Required action -
In the entries that follow, find the line containing "the fields. -/"; from there, copy every line exactly through the line containing "(State.resetWith c).idWord_eq_ofNat⟩".

Material to process -
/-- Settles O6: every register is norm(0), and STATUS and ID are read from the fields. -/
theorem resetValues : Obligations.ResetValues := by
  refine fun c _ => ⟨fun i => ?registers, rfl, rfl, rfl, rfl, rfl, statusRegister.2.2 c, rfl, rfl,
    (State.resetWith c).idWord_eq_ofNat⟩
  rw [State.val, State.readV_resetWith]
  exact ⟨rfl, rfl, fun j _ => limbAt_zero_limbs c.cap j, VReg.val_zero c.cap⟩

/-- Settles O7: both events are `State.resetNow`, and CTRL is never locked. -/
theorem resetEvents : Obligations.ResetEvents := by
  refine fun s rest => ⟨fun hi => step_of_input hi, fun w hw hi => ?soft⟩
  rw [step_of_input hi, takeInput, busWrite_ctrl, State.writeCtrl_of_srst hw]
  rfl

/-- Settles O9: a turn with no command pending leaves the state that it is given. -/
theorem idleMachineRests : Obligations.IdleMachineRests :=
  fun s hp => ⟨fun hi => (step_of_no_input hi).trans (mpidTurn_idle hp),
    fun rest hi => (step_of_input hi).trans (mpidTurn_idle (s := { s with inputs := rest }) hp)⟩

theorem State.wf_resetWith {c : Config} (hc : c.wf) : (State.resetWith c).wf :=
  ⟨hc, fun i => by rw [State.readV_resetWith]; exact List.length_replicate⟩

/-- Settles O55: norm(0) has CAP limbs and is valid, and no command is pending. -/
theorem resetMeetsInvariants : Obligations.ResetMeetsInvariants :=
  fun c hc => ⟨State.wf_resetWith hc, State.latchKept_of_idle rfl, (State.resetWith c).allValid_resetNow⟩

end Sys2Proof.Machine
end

...

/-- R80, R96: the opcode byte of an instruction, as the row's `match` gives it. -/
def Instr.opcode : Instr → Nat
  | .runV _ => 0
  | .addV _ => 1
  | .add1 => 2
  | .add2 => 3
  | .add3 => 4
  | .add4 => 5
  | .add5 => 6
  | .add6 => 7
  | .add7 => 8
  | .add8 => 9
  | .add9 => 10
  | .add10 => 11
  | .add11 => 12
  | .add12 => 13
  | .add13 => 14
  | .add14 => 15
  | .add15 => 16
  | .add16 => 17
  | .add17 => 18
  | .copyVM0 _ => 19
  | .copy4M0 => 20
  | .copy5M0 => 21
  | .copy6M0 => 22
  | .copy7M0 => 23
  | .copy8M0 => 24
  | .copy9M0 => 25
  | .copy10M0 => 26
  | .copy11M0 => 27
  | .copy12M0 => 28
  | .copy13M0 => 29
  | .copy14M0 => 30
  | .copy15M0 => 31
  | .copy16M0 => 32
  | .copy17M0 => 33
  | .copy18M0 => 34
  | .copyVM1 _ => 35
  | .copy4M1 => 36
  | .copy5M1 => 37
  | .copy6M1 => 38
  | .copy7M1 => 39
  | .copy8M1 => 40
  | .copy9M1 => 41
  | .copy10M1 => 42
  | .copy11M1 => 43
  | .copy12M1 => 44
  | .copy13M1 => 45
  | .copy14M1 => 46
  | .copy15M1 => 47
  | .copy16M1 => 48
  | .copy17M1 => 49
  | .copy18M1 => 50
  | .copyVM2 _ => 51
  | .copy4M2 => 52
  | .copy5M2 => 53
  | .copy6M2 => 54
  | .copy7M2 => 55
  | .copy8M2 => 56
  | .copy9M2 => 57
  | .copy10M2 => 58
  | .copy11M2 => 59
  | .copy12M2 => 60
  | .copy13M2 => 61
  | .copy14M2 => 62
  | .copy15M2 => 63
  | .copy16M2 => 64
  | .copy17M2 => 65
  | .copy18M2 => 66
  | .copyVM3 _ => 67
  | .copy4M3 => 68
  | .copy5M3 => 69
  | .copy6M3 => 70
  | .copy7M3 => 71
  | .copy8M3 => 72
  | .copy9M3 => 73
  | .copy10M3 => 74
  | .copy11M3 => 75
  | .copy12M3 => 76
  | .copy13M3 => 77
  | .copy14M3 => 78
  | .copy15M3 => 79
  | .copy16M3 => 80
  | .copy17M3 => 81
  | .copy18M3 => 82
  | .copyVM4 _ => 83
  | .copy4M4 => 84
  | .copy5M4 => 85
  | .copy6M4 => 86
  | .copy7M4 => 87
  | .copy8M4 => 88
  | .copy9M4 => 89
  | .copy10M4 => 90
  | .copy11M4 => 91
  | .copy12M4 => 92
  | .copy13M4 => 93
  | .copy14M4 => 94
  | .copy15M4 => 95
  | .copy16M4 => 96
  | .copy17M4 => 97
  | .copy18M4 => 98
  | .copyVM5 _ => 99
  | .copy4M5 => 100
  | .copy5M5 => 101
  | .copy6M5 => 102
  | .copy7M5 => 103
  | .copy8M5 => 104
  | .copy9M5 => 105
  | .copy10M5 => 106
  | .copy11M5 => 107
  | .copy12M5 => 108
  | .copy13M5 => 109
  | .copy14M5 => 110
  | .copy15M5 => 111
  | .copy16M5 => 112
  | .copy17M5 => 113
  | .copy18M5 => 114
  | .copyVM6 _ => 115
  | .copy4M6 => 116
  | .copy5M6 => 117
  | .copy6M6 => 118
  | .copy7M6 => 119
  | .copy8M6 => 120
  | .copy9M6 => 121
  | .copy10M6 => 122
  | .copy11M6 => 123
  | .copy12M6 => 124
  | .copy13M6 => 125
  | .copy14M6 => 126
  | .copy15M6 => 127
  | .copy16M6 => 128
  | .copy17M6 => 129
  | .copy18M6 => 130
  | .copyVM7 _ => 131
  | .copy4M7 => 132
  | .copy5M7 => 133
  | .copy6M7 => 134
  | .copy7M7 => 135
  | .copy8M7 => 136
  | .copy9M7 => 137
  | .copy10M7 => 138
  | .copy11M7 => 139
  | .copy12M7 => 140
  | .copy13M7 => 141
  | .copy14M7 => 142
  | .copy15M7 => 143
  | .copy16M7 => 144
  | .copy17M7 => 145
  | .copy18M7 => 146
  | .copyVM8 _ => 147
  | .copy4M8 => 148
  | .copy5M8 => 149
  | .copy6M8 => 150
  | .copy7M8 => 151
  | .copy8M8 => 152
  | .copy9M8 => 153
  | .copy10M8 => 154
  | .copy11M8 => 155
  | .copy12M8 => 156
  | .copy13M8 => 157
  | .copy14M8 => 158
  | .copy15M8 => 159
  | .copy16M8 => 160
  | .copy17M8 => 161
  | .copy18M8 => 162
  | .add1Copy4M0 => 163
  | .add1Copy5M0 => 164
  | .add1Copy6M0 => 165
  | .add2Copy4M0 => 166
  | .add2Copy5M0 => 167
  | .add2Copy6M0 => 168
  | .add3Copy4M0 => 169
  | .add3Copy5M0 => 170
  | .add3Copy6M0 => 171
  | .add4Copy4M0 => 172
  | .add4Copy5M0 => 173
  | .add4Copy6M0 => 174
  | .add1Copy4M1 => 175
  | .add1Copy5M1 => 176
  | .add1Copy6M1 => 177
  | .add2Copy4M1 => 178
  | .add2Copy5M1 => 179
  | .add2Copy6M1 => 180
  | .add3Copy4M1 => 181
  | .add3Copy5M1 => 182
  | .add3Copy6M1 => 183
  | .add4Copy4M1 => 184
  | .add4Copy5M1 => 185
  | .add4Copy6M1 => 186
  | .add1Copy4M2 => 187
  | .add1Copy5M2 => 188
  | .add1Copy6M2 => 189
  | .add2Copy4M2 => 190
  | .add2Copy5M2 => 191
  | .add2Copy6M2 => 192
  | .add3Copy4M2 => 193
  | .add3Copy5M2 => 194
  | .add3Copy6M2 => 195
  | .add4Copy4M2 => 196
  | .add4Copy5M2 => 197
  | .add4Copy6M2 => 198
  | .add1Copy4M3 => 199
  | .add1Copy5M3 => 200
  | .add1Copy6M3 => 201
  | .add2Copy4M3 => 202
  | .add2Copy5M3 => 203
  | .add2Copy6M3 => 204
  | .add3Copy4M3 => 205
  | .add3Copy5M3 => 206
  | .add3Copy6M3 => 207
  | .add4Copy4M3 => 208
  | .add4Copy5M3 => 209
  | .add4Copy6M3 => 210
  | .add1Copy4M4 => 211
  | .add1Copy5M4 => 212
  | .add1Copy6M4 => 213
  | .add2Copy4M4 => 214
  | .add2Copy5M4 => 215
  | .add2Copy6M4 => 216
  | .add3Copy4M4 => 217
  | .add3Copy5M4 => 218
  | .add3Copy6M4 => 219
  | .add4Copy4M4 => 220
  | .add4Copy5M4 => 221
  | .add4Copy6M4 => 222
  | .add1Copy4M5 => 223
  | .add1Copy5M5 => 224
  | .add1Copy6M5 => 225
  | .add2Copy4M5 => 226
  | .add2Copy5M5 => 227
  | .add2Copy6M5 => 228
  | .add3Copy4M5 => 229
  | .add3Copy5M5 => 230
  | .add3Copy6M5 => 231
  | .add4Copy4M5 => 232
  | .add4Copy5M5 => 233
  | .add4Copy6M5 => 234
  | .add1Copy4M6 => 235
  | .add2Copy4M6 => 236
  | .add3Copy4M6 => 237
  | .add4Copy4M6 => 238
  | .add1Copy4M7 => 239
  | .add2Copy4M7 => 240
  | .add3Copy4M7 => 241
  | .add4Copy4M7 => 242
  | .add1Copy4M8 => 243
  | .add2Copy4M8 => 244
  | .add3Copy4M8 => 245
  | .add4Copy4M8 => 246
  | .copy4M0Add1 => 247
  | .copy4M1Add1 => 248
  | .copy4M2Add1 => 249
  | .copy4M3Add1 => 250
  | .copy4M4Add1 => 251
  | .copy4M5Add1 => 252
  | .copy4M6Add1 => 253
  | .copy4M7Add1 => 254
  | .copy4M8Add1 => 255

Answer space -
/-- Settles O6: every register is norm(0), and STATUS and ID are read from the fields. -/
theorem resetValues : Obligations.ResetValues := by
  refine fun c _ => ⟨fun i => ?registers, rfl, rfl, rfl, rfl, rfl, statusRegister.2.2 c, rfl, rfl,
    (State.resetWith c).idWord_eq_ofNat⟩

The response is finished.